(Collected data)
-- ==== Sys2Proof/Tests/Slice0.lean ====
section
/-! SUPPORT. Our own tests: the smoke of the well-formedness check, decoded words, one step of every command with the
values of 95_test_vectors.md, and for each statement with hypotheses a state and operands that meet them. -/

namespace Sys2Proof.Tests

open Sys2Proof.Machine

set_option Elab.async false

/-! ### Well-formedness (30_encoding.md R70, R74(e)) -/

theorem test_wf_refuses_misaligned_read : (Instr.regRead .dist 0x102#12).wf = false := by decide
theorem test_wf_refuses_misaligned_write : (Instr.regWrite .cpu 0x011#12 0#32).wf = false := by decide
theorem test_wf_accepts_last_word : (Instr.regRead .dist 0xFFC#12).wf = true := by decide

/-! ### Decoding: words written bit by bit from 30_encoding.md R68 to R73 and the tables of 95_test_vectors.md -/

/-- The instruction a command word decodes to, with a zero data word. -/
def read (cmd : Word) : Option Instr := decodeTableWord 32 cmd.toNat

/-- The reason a command word does not decode. -/
def refuses (cmd : Word) (e : DecodeError) : Bool :=
  match decode cmd 0#32 with
  | .ok _ => false
  | .error e' => e == e'

theorem test_word_reg_read : read 0b0001_1_000000000000000_000000001100#32 = some (.regRead .cpu 0x00C#12) := by decide
theorem test_word_reg_write : decodeTableWord 64 0x01010101_20000800 = some (.regWrite .dist 0x800#12 0x01010101#32) := by
  decide
theorem test_word_resolve_mask : read 0b0011_0000000000000000000000000000#32 = some .resolveMask := by decide
theorem test_word_set_trigger : read 0b0100_000000000000_0001_00_0000001111#32 = some (.setTrigger .edge 15#10) := by decide
theorem test_word_set_trigger_level : read 0x40000000#32 = some (.setTrigger .level 0#10) := by decide
theorem test_word_set_pending : read 0b0101_000000000000_0000_00_1111111111#32 = some (.setPending 1023#10) := by decide
theorem test_word_clear_pending : read 0x60000028#32 = some (.clearPending 40#10) := by decide
theorem test_word_set_security : read 0x70001028#32 = some (.setSecurity .nonSecure 40#10) := by decide
theorem test_word_set_security_secure : read 0x70000028#32 = some (.setSecurity .secure 40#10) := by decide
theorem test_word_enable : read 0b1000_000000000000_0000_00_0000100010#32 = some (.enable 34#10) := by decide
theorem test_word_disable : read 0x9000003F#32 = some (.disable 63#10) := by decide
theorem test_word_ack : read 0xA0000000#32 = some .ack := by decide
theorem test_word_complete : read 0xB00003FF#32 = some (.complete 1023#10) := by decide
theorem test_word_set_type : read 0b1100_000000000000_1111_00_0000100010#32 = some (.setType 15#4 34#10) := by decide

/-- V60, R74(a). -/
theorem test_reserved_opcodes : [0x00000000#32, 0xD0000000#32, 0xE0000000#32, 0xF0000000#32].all (refuses · .reservedOpcode) = true := by
  decide
/-- V40.9, V41.9, V42.10, V45.8, V46.8, R74(b). -/
theorem test_reserved_fields : [0x10001104#32, 0x30000001#32, 0x40001422#32, 0xA0000001#32, 0xC0011022#32,
    0x50000800#32].all (refuses · .reservedField) = true := by
  decide
/-- V42.9, V43.5, V43.8, V44.9, V45.9, R74(c), (d). -/
theorem test_arg_outside_its_set : [0x40002022#32, 0x50001005#32, 0x60001000#32, 0x70002003#32, 0x80001022#32,
    0x90008000#32, 0xB0001022#32].all (refuses · .argOutsideSet) = true := by
  decide
/-- V40.3, R74(e). -/
theorem test_misaligned_offset : refuses 0x10000102#32 .misalignedOffset = true := by decide +kernel

/-! ### One step of every command -/

/-- Levels with the bus acknowledging and the given acknowledge word. -/
def acking (v : Word) : Pins := { Pins.quiet with busAck := true, ackData := v }

/-- A state in FSM state `f` at transaction `n` of the command in `cmd` and `data`, the next step's levels being `p`. -/
def at_ (f : Fsm) (n : BitVec 3) (cmd data : Word) (p : Pins) : State :=
  { State.launch .reference .zero [p] with
    block := { Block.reset with fsm := f, step := n, cmd := cmd, data := data }
    ports := { pins := p, script := [p], cycle := 0 } }

/-- A field of the state after one step. -/
def got {α : Type} (s : State) (f : State → α) : Option α :=
  match step s with
  | .next t => some (f t)
  | .fault _ => none
  | .refused _ => none

/-- The response of a state: the FSM code, the status code and the data. -/
def response (t : State) : BitVec 2 × BitVec 3 × Word := (t.block.fsm.code, t.block.rspStatus.code, t.block.rspData)

/-- The same state with the word the read half of the command captured. -/
def withHold (h : Word) (s : State) : State := { s with block := { s.block with hold := h } }

/-- The same state with the mask resolved to `m`. -/
def resolved (m : CpuMask) (s : State) : State :=
  { s with block := { s.block with maskCache := m, maskValid := true } }

/-- The same state with some IDs outstanding. -/
def serving (ids : List IrqId) (s : State) : State := { s with ghost := { s.ghost with outstanding := ids } }

/-- The same state in the aliased configuration with `EN` word 1 as given. -/
def aliasedEn (w : Word) (s : State) : State :=
  { s with params := { s.params with groupBase := .aliased }, banks := { s.banks with en := setWordAt 0#1024 1 w } }

/-- V40.16. -/
theorem test_reg_read_ack : got (at_ .xfer 0#3 0x1800000C#32 0#32 (acking 0xFFFFFC22#32))
    (fun t => (response t, t.ghost.outstanding)) = some ((3#2, 0#3, 0xFFFFFC22#32), [34#10]) := by decide +kernel
/-- V40.4: `N_IRQ = 64`, so ENABLE_SET has two words. -/
theorem test_reg_read_unmapped : got (at_ .decode 0#3 0x10000108#32 0#32 .quiet) (fun t => (response t, t.ghost.trace)) =
    some ((3#2, 3#3, 0#32), []) := by decide +kernel
/-- V40.14. -/
theorem test_reg_write_target : got (at_ .xfer 0#3 0x20000800#32 0x01010101#32 (acking 0#32))
    (fun t => ((List.range 5).map fun k => tgtByte t.banks (BitVec.ofNat 10 k))) =
    some [0x01#8, 0x01#8, 0x01#8, 0x01#8, 0x00#8] := by decide +kernel
/-- V40.18: no range check and no match, so the hazard is marked. -/
theorem test_reg_write_eoi : got (at_ .xfer 0#3 0x28000010#32 0x3FF#32 (acking 0#32))
    (fun t => (response t, t.ghost.hazardFault)) = some ((3#2, 0#3, 0#32), true) := by decide +kernel
/-- V41.10. -/
theorem test_resolve_mask_first_word :
    got { at_ .xfer 0#3 0x30000000#32 0#32 (acking 0#32) with banks := { Banks.zero with tgt := 0xAABBCCDD#8192 } }
      (fun t => (response t, t.block.maskCache, t.block.maskValid)) = some ((3#2, 0#3, 0xFF#32), 0xFF#8, true) := by decide +kernel
/-- V41.6, its last read. -/
theorem test_resolve_mask_default : got (at_ .xfer 7#3 0x30000000#32 0#32 (acking 0#32))
    (fun t => (response t, t.ghost.trace, t.block.maskDefaulted)) =
    some ((3#2, 0#3, 0x101#32), [⟨.read, .dist, 0x81C, 0#32⟩], true) := by decide +kernel
/-- V42.2, its write. -/
theorem test_set_trigger_level : got (withHold 0xFFFFFFFF#32 (at_ .xfer 1#3 0x40000022#32 0#32 (acking 0#32)))
    (fun t => t.ghost.trace) = some [⟨.write, .dist, 0xC08, 0xFFFFFFDF#32⟩] := by decide +kernel
/-- V42.4, its write: the top bit of CONFIG word 0. -/
theorem test_set_trigger_edge : got (at_ .xfer 1#3 0x4000100F#32 0#32 (acking 0#32))
    (fun t => (t.ghost.trace, cfgField t.banks 15#10, edgeBit t.banks 14#10)) =
    some ([⟨.write, .dist, 0xC00, 0x80000000#32⟩], 2#2, false) := by decide +kernel
/-- V43.2. -/
theorem test_set_pending : got (at_ .xfer 0#3 0x5000003F#32 0#32 (acking 0#32))
    (fun t => (t.ghost.trace, pendBit t.banks 63#10, pendBit t.banks 62#10)) =
    some ([⟨.write, .dist, 0x204, 0x80000000#32⟩], true, false) := by decide +kernel
/-- V43.3. -/
theorem test_clear_pending :
    got { at_ .xfer 0#3 0x60000028#32 0#32 (acking 0#32) with banks := { Banks.zero with pend := setWordAt 0 1 0x300#32 } }
      (fun t => (t.ghost.trace, wordAt t.banks.pend 1)) = some ([⟨.write, .dist, 0x284, 0x100#32⟩], 0x200#32) := by decide +kernel
/-- V43.7, its write. -/
theorem test_set_security_secure : got (withHold 0xFFFFFFFF#32 (at_ .xfer 1#3 0x70000028#32 0#32 (acking 0#32)))
    (fun t => (t.ghost.trace, grpBit t.banks 40#10)) = some ([⟨.write, .dist, 0x084, 0xFFFFFEFF#32⟩], false) := by decide +kernel
/-- V43.9, its write: with the reference aliasing SET_SECURITY enables. -/
theorem test_set_security_aliased :
    got (aliasedEn 0x4#32 (withHold 0x4#32 (at_ .xfer 1#3 0x70001028#32 0#32 (acking 0#32))))
      (fun t => (t.ghost.trace, wordAt t.banks.en 1)) = some ([⟨.write, .dist, 0x104, 0x104#32⟩], 0x104#32) := by decide +kernel
/-- S3, its last write. -/
theorem test_enable_lane : got (withHold 0x11223344#32 (resolved 0x01#8 (at_ .xfer 4#3 0x80000022#32 0#32 (acking 0#32))))
    (fun t => (response t, t.ghost.trace)) =
    some ((3#2, 0#3, 0#32), [⟨.write, .dist, 0x820, 0x11013344#32⟩]) := by decide +kernel
/-- V44.1. -/
theorem test_enable_unresolved : got (at_ .decode 0#3 0x80000022#32 0#32 .quiet) (fun t => (response t, t.ghost.trace)) =
    some ((3#2, 4#3, 0#32), []) := by decide +kernel
/-- V44.7. -/
theorem test_disable : got (at_ .xfer 0#3 0x9000003F#32 0#32 (acking 0#32)) (fun t => (response t, t.ghost.trace)) =
    some ((3#2, 0#3, 0#32), [⟨.write, .dist, 0x184, 0x80000000#32⟩]) := by decide +kernel
/-- V44.8. -/
theorem test_disable_out_of_range : got (at_ .decode 0#3 0x90000040#32 0#32 .quiet) response =
    some (3#2, 1#3, 0#32) := by decide +kernel
/-- S7, its first row. -/
theorem test_ack : got (at_ .xfer 0#3 0xA0000000#32 0#32 (acking 0x00001C05#32))
    (fun t => (response t, t.ghost.outstanding)) = some ((3#2, 0#3, 0x5#32), [5#10]) := by decide +kernel
/-- V45.6: an ID that does not exist is answered and not recorded. -/
theorem test_ack_outside : got (at_ .xfer 0#3 0xA0000000#32 0#32 (acking 0x3FF#32))
    (fun t => (response t, t.ghost.outstanding)) = some ((3#2, 0#3, 0x3FF#32), []) := by decide +kernel
/-- V45.4, its first completion. -/
theorem test_complete : got (serving [5#10, 40#10] (at_ .xfer 0#3 0xB0000028#32 0#32 (acking 0#32)))
    (fun t => (t.ghost.trace, t.ghost.outstanding, t.ghost.hazardFault)) =
    some ([⟨.write, .cpu, 0x010, 0x28#32⟩], [5#10], false) := by decide +kernel
/-- V45.5, its first completion. -/
theorem test_complete_out_of_order : got (serving [5#10, 40#10] (at_ .xfer 0#3 0xB0000005#32 0#32 (acking 0#32)))
    (fun t => (t.ghost.outstanding, t.ghost.hazardFault)) = some ([5#10, 40#10], true) := by decide +kernel
/-- V46.3, its write. -/
theorem test_set_type_high : got (withHold 0xFFFFFFFF#32 (at_ .xfer 1#3 0xC0004022#32 0#32 (acking 0#32)))
    (fun t => t.ghost.trace) = some [⟨.write, .dist, 0xC08, 0xFFFFFFDF#32⟩] := by decide +kernel
/-- V46.6: the type is checked before the range. -/
theorem test_set_type_unsupported : got (at_ .decode 0#3 0xC0003040#32 0#32 .quiet) response =
    some (3#2, 2#3, 0#32) := by decide +kernel
/-- V60: an opcode outside the map ends with IllegalCommand. -/
theorem test_illegal_opcode : got (at_ .decode 0#3 0xD0000000#32 0#32 .quiet) response = some (3#2, 3#3, 0#32) := by decide +kernel
/-- V43.11: the environment's change is seen by the read that follows it. -/
theorem test_environment : got (at_ .xfer 0#3 0x10000200#32 0#32 { acking 0#32 with pendChanges := [(7#10, true), (0#10, true)] })
    response = some (3#2, 0#3, 0x81#32) := by decide +kernel
/-- V70.1. -/
theorem test_reset : got (resolved 0x03#8 (at_ .resp 0#3 0#32 0#32 { Pins.quiet with rstN := false }))
    (fun t => (t.block.fsm, t.block.maskValid, t.block.maskCache)) = some (.idle, false, 0x01#8) := by decide +kernel
/-- V0: the index arithmetic of interrupt 1023. -/
theorem test_offsets : (enSetOff 1023#10, b32 1023#10, cfgOff 1023#10, cb 1023#10, tgtOff 1023#10, sh 1023#10) =
    (0x17C, 31, 0xCFC, 31, 0xBFC, 24) := by decide +kernel
/-- The fold values of V41. -/
theorem test_fold : (fold 0x00000100#32, fold 0x12345678#32, fold 0x80000000#32, fold 0x00FF0000#32) =
    (0x01#8, 0x7E#8, 0x80#8, 0xFF#8) := by decide +kernel
/-- An instruction placed by `withFetchWord` runs in the next step from reset. -/
theorem test_fetch_word : got (State.reset.withFetchWord 32 0xC0003022) response = some (3#2, 2#3, 0#32) := by decide +kernel
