-- ==== Sys2Proof/Machine/Bus.lean ====
section
/-! DEFINITION. The register map of the REG space (10_state R21) and the host's operations (30_encoding R86, 70_reset R232). -/

namespace Sys2Proof.Machine

/-- The named registers of 10_state R21. -/
inductive Reg where
  | id
  | status
  | cmd
  | format
  | width
  | height
  | srcLen
  | dstLen
  | arg0
  | arg1
  | arg2
  | result
  | errInfo0
  | errInfo1
  | blk (k : Fin 4)
  | tex (k : Fin 16)
  deriving DecidableEq, Repr

/-- The access codes of 10_state R21. -/
inductive Access where
  /-- RO: host writes are ignored. -/
  | ro
  /-- RW: every value is legal and reads back as written. -/
  | rw
  /-- WO: reads return 0. -/
  | wo
  deriving DecidableEq, Repr

/-- The access column of 10_state R21. -/
def Reg.access : Reg → Access
  | .id | .status | .result | .errInfo0 | .errInfo1 | .tex _ => .ro
  | .cmd => .wo
  | .format | .width | .height | .srcLen | .dstLen | .arg0 | .arg1 | .arg2 | .blk _ => .rw

/-- The offset column of 10_state R21. -/
def Reg.offset : Reg → Nat
  | .id => 0x000
  | .status => 0x004
  | .cmd => 0x008
  | .format => 0x00C
  | .width => 0x010
  | .height => 0x014
  | .srcLen => 0x018
  | .dstLen => 0x01C
  | .arg0 => 0x020
  | .arg1 => 0x024
  | .arg2 => 0x028
  | .result => 0x02C
  | .errInfo0 => 0x030
  | .errInfo1 => 0x034
  | .blk k => 0x040 + 4 * k.val
  | .tex k => 0x080 + 4 * k.val

/-- Every register of the map. -/
def Reg.all : List Reg :=
  [.id, .status, .cmd, .format, .width, .height, .srcLen, .dstLen, .arg0, .arg1, .arg2, .result, .errInfo0, .errInfo1]
    ++ [0, 1, 2, 3].map Reg.blk ++ [0, 1, 2, 3, 4, 5, 6, 7, 8, 9, 10, 11, 12, 13, 14, 15].map Reg.tex

/-- The register at an offset, none where R21 has "every other offset" (10_state R38). -/
def Reg.ofOffset (off : Nat) : Option Reg := Reg.all.find? (fun r => r.offset == off)

/-- The size of the REG space in bytes (20_memory R50). -/
def regSpaceBytes : Nat := 0x1000

/-- The size of the SRC space and of the DST space in bytes (20_memory R50). -/
def byteSpaceBytes : Nat := 0x100000000

/-- What the host can do to the unit (30_encoding R86; 70_reset R232), one bus access each: SRC and DST move byte by byte
(20_memory R62). A list of these is a host program. -/
inductive HostOp where
  /-- WR: a REG write of `width` bits of `value` at `offset`; only 32 bits at a multiple of 4 is admitted (20_memory R59). -/
  | wr (offset width : Nat) (value : Word)
  /-- RD: a REG read of `width` bits at `offset`. -/
  | rd (offset width : Nat)
  /-- WAIT: reads STATUS until BUSY is 0 (30_encoding R86). -/
  | wait
  /-- One byte of SRCB: a byte written to SRC. -/
  | srcWrite (addr : Nat) (value : Byte)
  /-- One byte of DSTRD: a byte read from DST. -/
  | dstRead (addr : Nat)
  /-- A byte written to DST (70_reset R232, "DST write"). -/
  | dstWrite (addr : Nat) (value : Byte)
  /-- The reset input asserted (70_reset R220). -/
  | reset
  deriving DecidableEq, Repr

/-- What a host read returned: "its value is the line's result" (30_encoding R86; log entry 16). -/
inductive Observation where
  | reg (offset : Nat) (value : Word)
  | dst (addr : Nat) (value : Byte)
  deriving DecidableEq, Repr

/-! The host assembly of 30_encoding R86 to R88, as lists of host operations. -/

/-- `WR <reg>, <value>`. -/
def Asm.wr (r : Reg) (v : Word) : List HostOp := [.wr r.offset 32 v]
/-- `RD <reg>`. -/
def Asm.rd (r : Reg) : List HostOp := [.rd r.offset 32]
/-- `SRCB <offset>, <byte>, ...` writes bytes from the offset upward. -/
def Asm.srcb : Nat → List Byte → List HostOp
  | _, [] => []
  | off, b :: bs => .srcWrite off b :: Asm.srcb (off + 1) bs
/-- `DSTRD <offset>, <n>` reads n bytes. -/
def Asm.dstrd (off : Nat) : Nat → List HostOp
  | 0 => []
  | n + 1 => .dstRead off :: Asm.dstrd (off + 1) n
/-- A command mnemonic: `WR CMD, <command word>` (R87). -/
def Asm.command (w : Word) : List HostOp := Asm.wr .cmd w
/-- A BLK word from four block bytes, the first in bits 7:0: `b0|b1<<8|b2<<16|b3<<24` (R88). -/
def Asm.blkWord (b0 b1 b2 b3 : Byte) : Word := b3 ++ b2 ++ b1 ++ b0
/-- `LDBLK b0, ..., b15` (R88). -/
def Asm.ldblk (b0 b1 b2 b3 b4 b5 b6 b7 b8 b9 b10 b11 b12 b13 b14 b15 : Byte) : List HostOp :=
  Asm.wr (.blk 0) (Asm.blkWord b0 b1 b2 b3) ++ Asm.wr (.blk 1) (Asm.blkWord b4 b5 b6 b7)
    ++ Asm.wr (.blk 2) (Asm.blkWord b8 b9 b10 b11) ++ Asm.wr (.blk 3) (Asm.blkWord b12 b13 b14 b15)
/-- `SETUP f, w, h, sl, dl` (R88). -/
def Asm.setup (f w h sl dl : Word) : List HostOp :=
  Asm.wr .format f ++ Asm.wr .width w ++ Asm.wr .height h ++ Asm.wr .srcLen sl ++ Asm.wr .dstLen dl
/-- `RUN <mnemonic>` (R88). -/
def Asm.run (w : Word) : List HostOp := Asm.command w ++ [.wait] ++ Asm.rd .status
/-- The `.R` forms with one operand (R88): ISSUP.R, PACK.R, BSWAP32.R, BSWAP16.R, EXP565.R. -/
def Asm.unary (w a0 : Word) : List HostOp := Asm.wr .arg0 a0 ++ Asm.command w ++ [.wait] ++ Asm.rd .result
/-- DTEX.R and DTEX.CO.R (R88). -/
def Asm.texel (w i j : Word) : List HostOp :=
  Asm.wr .arg0 i ++ Asm.wr .arg1 j ++ Asm.command w ++ [.wait] ++ Asm.rd .result
/-- MAPU.R and MAPC.R (R88). -/
def Asm.mapper (w x y wd : Word) : List HostOp :=
  Asm.wr .arg0 x ++ Asm.wr .arg1 y ++ Asm.wr .arg2 wd ++ Asm.command w ++ [.wait] ++ Asm.rd .result

end Sys2Proof.Machine
end

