-- ==== Sys2Proof/WellFormed.lean ====
section
/-! DEFINITION. The checks on terms: commands, the implementation's parameters, host operations. -/

namespace Sys2Proof

/-- Every command is well formed: it has no operand to check (30_encoding R80). -/
def Instr.wf : Instr → Bool
  | .nop | .mapu | .mapc | .exp565 | .dcol | .dalpha | .dblk | .dtex | .dtexCo | .pack | .bswap32 | .bswap16 | .issup
  | .decode => true

/-- PACK_PERM is a permutation of 0, 1, 2, 3 (00_scope R8). -/
def PackPerm.wf (p : PackPerm) : Bool :=
  p.p0 != p.p1 && p.p0 != p.p2 && p.p0 != p.p3 && p.p1 != p.p2 && p.p1 != p.p3 && p.p2 != p.p3

/-- The constraints 00_scope R8 puts on the parameters, but for the injectivity of 40_address_mapper R104, which is the
proposition `Safety.UncObligation`: UNC_SIZES holds (64, 64) and only allowed sizes, BC_TERMS holds each fixed term exactly
once (R108), PACK_PERM is a permutation. -/
def Params.wf (p : Params) : Bool :=
  p.uncSizes.contains (64, 64) && p.uncSizes.all sizeAllowed
    && fixedBcTerms.all (fun t => p.bcTerms.count t == 1) && p.packPerm.wf

/-- A host operation the bus admits: a 32-bit REG access at a multiple of 4 inside REG (20_memory R50, R59), a byte inside
SRC or DST (R50). -/
def Machine.HostOp.wf : Machine.HostOp → Bool
  | .wr off width _ => decide (off < Machine.regSpaceBytes) && width == 32 && off % 4 == 0
  | .rd off width => decide (off < Machine.regSpaceBytes) && width == 32 && off % 4 == 0
  | .srcWrite a _ => decide (a < Machine.byteSpaceBytes)
  | .dstRead a => decide (a < Machine.byteSpaceBytes)
  | .dstWrite a _ => decide (a < Machine.byteSpaceBytes)
  | .wait => true
  | .reset => true

end Sys2Proof
end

TASK DETAILS -
Pull out the lines above in which the word "DEFINITION" appears.

COMPLETED TASK -
/-! DEFINITION. The register map of the REG space (10_state R21) and the host's operations (30_encoding R86, 70_reset R232). -/
/-! DEFINITION. The checks on terms: commands, the implementation's parameters, host operations. -/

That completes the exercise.